Material for the task:
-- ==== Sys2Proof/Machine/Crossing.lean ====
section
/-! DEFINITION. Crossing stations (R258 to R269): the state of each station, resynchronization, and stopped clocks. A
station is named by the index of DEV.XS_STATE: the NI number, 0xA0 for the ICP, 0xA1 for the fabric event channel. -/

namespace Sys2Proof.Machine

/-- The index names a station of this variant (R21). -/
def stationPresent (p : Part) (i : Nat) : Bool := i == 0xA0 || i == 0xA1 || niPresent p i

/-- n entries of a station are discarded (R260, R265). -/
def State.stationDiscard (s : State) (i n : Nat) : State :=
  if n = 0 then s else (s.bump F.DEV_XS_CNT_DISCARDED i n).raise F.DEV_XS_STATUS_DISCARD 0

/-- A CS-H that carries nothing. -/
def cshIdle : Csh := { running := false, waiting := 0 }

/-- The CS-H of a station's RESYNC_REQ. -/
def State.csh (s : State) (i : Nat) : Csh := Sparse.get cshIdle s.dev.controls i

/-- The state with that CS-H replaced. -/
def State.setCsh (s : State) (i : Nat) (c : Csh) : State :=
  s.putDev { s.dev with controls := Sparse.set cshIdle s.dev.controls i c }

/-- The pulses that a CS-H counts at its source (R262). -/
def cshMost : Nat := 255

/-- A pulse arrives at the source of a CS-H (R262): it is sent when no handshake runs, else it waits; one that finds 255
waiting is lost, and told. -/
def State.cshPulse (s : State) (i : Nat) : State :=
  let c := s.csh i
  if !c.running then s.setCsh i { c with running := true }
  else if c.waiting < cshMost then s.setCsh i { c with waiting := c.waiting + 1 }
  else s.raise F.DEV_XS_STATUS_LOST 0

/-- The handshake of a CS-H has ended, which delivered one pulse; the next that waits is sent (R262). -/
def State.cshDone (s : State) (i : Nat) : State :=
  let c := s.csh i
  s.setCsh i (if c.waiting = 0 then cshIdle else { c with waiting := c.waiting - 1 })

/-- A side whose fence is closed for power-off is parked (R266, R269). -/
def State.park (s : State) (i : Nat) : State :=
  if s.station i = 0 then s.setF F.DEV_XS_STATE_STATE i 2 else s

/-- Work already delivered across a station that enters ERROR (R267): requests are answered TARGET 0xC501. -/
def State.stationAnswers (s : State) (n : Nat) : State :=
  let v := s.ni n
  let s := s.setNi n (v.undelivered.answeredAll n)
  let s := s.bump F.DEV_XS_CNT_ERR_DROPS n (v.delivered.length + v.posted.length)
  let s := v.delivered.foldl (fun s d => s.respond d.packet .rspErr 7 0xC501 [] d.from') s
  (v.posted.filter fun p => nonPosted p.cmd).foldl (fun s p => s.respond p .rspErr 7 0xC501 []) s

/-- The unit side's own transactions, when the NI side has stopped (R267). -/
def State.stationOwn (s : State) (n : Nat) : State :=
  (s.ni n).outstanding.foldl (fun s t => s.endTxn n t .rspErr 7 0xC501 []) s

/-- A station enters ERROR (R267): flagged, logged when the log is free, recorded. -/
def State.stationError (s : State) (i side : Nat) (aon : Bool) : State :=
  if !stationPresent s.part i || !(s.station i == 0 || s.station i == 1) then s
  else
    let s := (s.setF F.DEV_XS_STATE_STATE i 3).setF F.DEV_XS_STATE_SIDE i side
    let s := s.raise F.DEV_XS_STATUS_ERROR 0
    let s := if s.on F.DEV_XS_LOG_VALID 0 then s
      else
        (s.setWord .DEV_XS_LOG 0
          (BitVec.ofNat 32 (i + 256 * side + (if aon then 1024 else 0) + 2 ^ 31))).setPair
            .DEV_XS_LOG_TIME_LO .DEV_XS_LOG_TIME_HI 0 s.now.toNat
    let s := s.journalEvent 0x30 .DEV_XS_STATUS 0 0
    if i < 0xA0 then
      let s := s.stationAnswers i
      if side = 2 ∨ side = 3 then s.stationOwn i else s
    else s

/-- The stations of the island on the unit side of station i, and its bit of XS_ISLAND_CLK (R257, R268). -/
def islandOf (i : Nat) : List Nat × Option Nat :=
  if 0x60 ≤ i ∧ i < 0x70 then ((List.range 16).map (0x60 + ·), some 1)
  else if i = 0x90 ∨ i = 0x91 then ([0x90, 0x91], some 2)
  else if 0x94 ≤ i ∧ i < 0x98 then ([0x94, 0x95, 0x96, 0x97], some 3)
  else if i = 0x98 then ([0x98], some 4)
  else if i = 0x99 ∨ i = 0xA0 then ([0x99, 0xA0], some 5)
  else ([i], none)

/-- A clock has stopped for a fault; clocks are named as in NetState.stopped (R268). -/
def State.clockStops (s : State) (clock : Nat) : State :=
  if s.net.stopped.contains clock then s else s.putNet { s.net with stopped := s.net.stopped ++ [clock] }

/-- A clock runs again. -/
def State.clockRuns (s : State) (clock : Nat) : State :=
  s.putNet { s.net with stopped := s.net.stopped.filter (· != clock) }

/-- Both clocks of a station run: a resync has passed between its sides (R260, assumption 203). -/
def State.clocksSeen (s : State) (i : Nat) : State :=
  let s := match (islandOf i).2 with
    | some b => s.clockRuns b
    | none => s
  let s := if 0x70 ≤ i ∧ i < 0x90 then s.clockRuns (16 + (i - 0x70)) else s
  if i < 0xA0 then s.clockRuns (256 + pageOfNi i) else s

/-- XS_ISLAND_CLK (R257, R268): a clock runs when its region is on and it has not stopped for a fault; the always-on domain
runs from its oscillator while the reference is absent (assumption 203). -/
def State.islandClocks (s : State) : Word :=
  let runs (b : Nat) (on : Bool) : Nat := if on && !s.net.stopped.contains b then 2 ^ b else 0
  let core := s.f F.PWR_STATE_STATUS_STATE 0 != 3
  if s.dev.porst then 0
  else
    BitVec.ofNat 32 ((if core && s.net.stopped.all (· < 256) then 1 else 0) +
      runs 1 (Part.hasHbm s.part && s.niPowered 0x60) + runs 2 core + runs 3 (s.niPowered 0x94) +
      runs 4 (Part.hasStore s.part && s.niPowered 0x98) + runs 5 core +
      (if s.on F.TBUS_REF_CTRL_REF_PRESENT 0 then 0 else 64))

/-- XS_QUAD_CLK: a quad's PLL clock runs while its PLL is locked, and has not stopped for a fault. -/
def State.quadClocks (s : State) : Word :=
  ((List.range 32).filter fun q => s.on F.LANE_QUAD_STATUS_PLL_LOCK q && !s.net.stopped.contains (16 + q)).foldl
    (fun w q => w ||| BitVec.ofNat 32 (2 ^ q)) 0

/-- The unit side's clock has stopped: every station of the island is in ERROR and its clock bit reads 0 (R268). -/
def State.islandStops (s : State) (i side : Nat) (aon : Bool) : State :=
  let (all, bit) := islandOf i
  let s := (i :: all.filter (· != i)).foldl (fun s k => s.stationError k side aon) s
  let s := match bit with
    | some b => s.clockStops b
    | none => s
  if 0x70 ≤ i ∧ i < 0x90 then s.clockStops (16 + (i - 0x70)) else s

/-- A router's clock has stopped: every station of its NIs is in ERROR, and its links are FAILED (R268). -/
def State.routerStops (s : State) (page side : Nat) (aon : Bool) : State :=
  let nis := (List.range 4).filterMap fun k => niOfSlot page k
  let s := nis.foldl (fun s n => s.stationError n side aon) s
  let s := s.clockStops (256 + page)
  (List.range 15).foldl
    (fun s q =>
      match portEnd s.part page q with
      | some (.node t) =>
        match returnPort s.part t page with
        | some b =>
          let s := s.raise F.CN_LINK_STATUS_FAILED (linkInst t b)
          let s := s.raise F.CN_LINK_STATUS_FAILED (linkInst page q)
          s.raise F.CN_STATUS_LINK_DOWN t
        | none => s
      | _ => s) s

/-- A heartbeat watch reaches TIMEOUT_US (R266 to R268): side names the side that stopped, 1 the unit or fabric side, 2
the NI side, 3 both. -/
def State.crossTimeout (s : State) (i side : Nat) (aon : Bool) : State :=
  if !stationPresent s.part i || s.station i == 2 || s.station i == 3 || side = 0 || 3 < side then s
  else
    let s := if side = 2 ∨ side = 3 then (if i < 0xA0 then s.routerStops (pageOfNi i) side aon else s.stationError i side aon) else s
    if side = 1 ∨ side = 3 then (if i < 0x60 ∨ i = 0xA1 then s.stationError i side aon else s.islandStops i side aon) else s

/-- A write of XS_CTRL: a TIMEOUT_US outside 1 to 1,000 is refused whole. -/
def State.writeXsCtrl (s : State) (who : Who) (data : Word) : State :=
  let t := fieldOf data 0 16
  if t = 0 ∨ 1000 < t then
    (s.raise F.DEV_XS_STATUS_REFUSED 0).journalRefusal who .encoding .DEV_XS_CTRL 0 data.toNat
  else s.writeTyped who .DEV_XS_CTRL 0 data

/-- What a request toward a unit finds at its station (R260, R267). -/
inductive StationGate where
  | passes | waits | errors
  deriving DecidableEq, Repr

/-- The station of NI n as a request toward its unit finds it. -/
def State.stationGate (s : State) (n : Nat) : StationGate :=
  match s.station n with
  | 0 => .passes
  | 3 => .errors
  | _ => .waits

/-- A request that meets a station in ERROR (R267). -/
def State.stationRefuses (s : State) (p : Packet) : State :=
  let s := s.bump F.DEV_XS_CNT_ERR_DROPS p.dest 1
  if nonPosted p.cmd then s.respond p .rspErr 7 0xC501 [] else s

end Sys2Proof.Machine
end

* * *

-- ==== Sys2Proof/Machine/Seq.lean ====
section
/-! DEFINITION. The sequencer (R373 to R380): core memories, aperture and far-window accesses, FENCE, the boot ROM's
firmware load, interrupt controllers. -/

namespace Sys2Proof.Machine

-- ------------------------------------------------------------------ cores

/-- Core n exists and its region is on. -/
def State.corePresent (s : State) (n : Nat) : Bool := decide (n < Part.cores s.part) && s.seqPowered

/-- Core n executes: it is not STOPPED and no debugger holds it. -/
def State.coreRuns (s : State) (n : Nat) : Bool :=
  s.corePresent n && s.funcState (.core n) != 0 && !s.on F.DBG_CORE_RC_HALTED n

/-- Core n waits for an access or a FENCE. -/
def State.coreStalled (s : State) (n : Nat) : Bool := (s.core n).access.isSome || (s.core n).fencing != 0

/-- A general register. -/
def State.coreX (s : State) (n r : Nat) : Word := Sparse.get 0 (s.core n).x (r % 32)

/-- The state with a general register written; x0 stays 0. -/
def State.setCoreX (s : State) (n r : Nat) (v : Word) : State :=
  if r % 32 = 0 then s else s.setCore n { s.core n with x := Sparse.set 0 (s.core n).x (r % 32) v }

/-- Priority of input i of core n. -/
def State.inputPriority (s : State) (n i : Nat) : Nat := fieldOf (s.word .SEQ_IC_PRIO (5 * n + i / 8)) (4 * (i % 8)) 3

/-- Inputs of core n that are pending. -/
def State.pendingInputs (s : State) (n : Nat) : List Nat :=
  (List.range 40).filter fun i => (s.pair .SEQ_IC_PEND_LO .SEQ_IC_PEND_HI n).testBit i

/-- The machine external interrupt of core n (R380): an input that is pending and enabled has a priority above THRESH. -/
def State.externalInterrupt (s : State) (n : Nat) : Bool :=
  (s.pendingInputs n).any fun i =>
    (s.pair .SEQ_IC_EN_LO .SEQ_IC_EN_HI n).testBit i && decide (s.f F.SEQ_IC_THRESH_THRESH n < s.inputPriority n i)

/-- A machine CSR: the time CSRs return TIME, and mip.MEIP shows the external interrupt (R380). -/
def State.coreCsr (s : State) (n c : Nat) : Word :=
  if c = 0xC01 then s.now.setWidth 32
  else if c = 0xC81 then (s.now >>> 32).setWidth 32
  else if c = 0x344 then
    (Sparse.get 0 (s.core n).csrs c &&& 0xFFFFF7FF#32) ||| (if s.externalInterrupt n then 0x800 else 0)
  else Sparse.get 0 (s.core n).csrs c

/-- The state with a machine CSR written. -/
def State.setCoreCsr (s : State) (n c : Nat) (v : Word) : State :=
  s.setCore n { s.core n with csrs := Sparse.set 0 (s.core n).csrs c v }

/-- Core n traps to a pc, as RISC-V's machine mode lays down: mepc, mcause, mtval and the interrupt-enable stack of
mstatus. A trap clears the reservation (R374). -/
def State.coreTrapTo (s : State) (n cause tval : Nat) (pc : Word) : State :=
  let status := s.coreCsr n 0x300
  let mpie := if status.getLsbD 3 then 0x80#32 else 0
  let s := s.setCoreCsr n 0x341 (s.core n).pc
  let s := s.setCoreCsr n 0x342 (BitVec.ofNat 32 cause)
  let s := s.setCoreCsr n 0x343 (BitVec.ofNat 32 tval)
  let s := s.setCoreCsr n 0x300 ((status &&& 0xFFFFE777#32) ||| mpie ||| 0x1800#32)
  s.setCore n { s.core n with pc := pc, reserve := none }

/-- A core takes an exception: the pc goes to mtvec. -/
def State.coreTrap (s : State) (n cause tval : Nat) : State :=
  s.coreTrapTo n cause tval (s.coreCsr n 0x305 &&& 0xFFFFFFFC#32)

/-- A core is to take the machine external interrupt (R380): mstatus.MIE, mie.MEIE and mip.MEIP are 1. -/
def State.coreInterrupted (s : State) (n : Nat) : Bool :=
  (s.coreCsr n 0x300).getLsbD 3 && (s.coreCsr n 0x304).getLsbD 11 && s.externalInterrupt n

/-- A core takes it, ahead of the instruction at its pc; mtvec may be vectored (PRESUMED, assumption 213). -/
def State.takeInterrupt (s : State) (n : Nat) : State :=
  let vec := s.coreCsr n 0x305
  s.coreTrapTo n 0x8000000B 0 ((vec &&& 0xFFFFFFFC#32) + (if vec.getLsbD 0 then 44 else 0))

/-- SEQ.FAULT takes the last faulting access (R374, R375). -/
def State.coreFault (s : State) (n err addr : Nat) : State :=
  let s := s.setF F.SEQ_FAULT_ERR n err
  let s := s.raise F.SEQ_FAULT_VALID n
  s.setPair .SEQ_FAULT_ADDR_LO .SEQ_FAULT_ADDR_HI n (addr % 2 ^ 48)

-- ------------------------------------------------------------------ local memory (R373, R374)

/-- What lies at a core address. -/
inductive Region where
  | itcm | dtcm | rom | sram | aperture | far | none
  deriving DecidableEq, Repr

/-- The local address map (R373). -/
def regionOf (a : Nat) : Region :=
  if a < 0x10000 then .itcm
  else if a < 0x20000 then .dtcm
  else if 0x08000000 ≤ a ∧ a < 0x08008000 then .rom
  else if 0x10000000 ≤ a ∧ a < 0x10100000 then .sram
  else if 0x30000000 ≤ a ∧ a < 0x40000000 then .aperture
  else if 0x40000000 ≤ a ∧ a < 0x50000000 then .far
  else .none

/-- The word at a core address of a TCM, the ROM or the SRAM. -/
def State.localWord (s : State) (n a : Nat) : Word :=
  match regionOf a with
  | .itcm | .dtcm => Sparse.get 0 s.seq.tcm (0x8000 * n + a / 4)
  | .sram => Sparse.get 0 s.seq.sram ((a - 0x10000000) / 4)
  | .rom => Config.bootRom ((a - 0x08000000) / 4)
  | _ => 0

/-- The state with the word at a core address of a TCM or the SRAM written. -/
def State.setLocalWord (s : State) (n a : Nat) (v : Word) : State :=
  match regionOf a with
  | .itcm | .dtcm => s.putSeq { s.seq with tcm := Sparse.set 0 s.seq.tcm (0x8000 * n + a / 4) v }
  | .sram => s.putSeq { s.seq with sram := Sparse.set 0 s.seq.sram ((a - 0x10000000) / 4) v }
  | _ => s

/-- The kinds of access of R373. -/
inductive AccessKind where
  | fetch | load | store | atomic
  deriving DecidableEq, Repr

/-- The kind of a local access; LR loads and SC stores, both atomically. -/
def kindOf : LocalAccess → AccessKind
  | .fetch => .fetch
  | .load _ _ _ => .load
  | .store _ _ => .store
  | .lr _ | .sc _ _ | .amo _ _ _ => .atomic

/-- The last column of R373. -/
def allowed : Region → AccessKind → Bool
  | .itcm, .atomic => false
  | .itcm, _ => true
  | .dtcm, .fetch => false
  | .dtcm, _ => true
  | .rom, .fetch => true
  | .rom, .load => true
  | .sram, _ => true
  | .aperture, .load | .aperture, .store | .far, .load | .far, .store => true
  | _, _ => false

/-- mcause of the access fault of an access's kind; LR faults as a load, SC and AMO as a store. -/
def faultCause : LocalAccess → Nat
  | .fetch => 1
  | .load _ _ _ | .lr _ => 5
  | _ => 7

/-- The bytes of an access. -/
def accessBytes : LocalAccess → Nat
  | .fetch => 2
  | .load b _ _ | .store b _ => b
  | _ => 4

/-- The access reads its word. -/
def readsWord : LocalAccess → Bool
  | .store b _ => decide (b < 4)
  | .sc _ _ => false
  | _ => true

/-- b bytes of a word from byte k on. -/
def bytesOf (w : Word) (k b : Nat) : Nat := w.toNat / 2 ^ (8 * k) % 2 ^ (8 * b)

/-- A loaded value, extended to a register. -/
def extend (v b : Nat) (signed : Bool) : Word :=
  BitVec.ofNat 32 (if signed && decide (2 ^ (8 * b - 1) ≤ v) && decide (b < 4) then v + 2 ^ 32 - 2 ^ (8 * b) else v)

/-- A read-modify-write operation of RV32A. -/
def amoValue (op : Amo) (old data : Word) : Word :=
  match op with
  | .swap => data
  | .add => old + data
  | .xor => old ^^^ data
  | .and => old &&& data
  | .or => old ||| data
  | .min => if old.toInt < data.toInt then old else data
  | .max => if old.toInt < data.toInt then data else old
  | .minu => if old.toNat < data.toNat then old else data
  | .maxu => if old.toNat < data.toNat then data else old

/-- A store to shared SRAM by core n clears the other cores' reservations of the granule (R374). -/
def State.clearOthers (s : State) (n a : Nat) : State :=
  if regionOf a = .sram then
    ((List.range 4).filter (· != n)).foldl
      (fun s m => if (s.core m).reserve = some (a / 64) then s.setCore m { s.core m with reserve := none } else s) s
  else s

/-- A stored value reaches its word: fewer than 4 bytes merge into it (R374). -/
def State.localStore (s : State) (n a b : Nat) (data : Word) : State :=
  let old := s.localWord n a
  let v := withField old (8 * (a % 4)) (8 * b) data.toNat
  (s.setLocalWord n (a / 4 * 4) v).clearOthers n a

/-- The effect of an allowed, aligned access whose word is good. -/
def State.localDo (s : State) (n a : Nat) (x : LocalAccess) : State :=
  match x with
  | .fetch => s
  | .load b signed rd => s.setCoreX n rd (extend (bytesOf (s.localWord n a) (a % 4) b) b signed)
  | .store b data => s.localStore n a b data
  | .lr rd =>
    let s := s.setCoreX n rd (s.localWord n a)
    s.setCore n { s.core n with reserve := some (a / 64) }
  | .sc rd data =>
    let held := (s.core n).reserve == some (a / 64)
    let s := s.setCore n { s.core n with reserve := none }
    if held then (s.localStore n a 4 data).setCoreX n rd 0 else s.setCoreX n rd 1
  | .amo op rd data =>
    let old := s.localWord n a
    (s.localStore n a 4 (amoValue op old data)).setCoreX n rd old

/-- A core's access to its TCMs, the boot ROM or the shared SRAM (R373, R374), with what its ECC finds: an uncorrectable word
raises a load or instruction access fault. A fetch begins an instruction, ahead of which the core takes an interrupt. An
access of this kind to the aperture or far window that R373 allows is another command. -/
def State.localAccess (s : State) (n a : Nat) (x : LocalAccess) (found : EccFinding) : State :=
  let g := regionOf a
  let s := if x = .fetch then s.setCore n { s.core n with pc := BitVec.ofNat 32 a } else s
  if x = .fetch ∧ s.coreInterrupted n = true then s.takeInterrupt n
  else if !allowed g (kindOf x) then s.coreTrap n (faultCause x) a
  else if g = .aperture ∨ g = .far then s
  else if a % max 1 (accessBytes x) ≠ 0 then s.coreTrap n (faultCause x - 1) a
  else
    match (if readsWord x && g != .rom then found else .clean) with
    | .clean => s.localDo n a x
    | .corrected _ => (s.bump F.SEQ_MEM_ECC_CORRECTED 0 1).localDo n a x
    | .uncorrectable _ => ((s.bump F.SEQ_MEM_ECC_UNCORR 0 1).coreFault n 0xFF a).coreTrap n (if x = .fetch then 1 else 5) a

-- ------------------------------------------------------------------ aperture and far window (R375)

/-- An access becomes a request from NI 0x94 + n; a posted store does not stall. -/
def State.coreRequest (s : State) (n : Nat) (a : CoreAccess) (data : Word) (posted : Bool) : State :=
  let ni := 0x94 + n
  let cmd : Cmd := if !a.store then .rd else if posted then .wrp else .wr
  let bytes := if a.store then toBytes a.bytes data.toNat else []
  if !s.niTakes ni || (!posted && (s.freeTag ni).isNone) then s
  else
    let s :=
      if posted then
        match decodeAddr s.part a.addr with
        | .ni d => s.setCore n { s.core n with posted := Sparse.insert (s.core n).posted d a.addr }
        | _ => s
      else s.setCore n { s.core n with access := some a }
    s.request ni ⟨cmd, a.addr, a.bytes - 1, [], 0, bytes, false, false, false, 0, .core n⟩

What the exercise asks:
With the line that has "def amoValue (op" as the first and the line that has "(s.setLocalWord n (a" as the last, repeat exactly that run of lines above and no more.

Exercise response:
def amoValue (op : Amo) (old data : Word) : Word :=
  match op with
  | .swap => data
  | .add => old + data
  | .xor => old ^^^ data
  | .and => old &&& data
  | .or => old ||| data
  | .min => if old.toInt < data.toInt then old else data
  | .max => if old.toInt < data.toInt then data else old
  | .minu => if old.toNat < data.toNat then old else data
  | .maxu => if old.toNat < data.toNat then data else old

/-- A store to shared SRAM by core n clears the other cores' reservations of the granule (R374). -/
def State.clearOthers (s : State) (n a : Nat) : State :=
  if regionOf a = .sram then
    ((List.range 4).filter (· != n)).foldl
      (fun s m => if (s.core m).reserve = some (a / 64) then s.setCore m { s.core m with reserve := none } else s) s
  else s

/-- A stored value reaches its word: fewer than 4 bytes merge into it (R374). -/
def State.localStore (s : State) (n a b : Nat) (data : Word) : State :=
  let old := s.localWord n a
  let v := withField old (8 * (a % 4)) (8 * b) data.toNat
  (s.setLocalWord n (a / 4 * 4) v).clearOthers n a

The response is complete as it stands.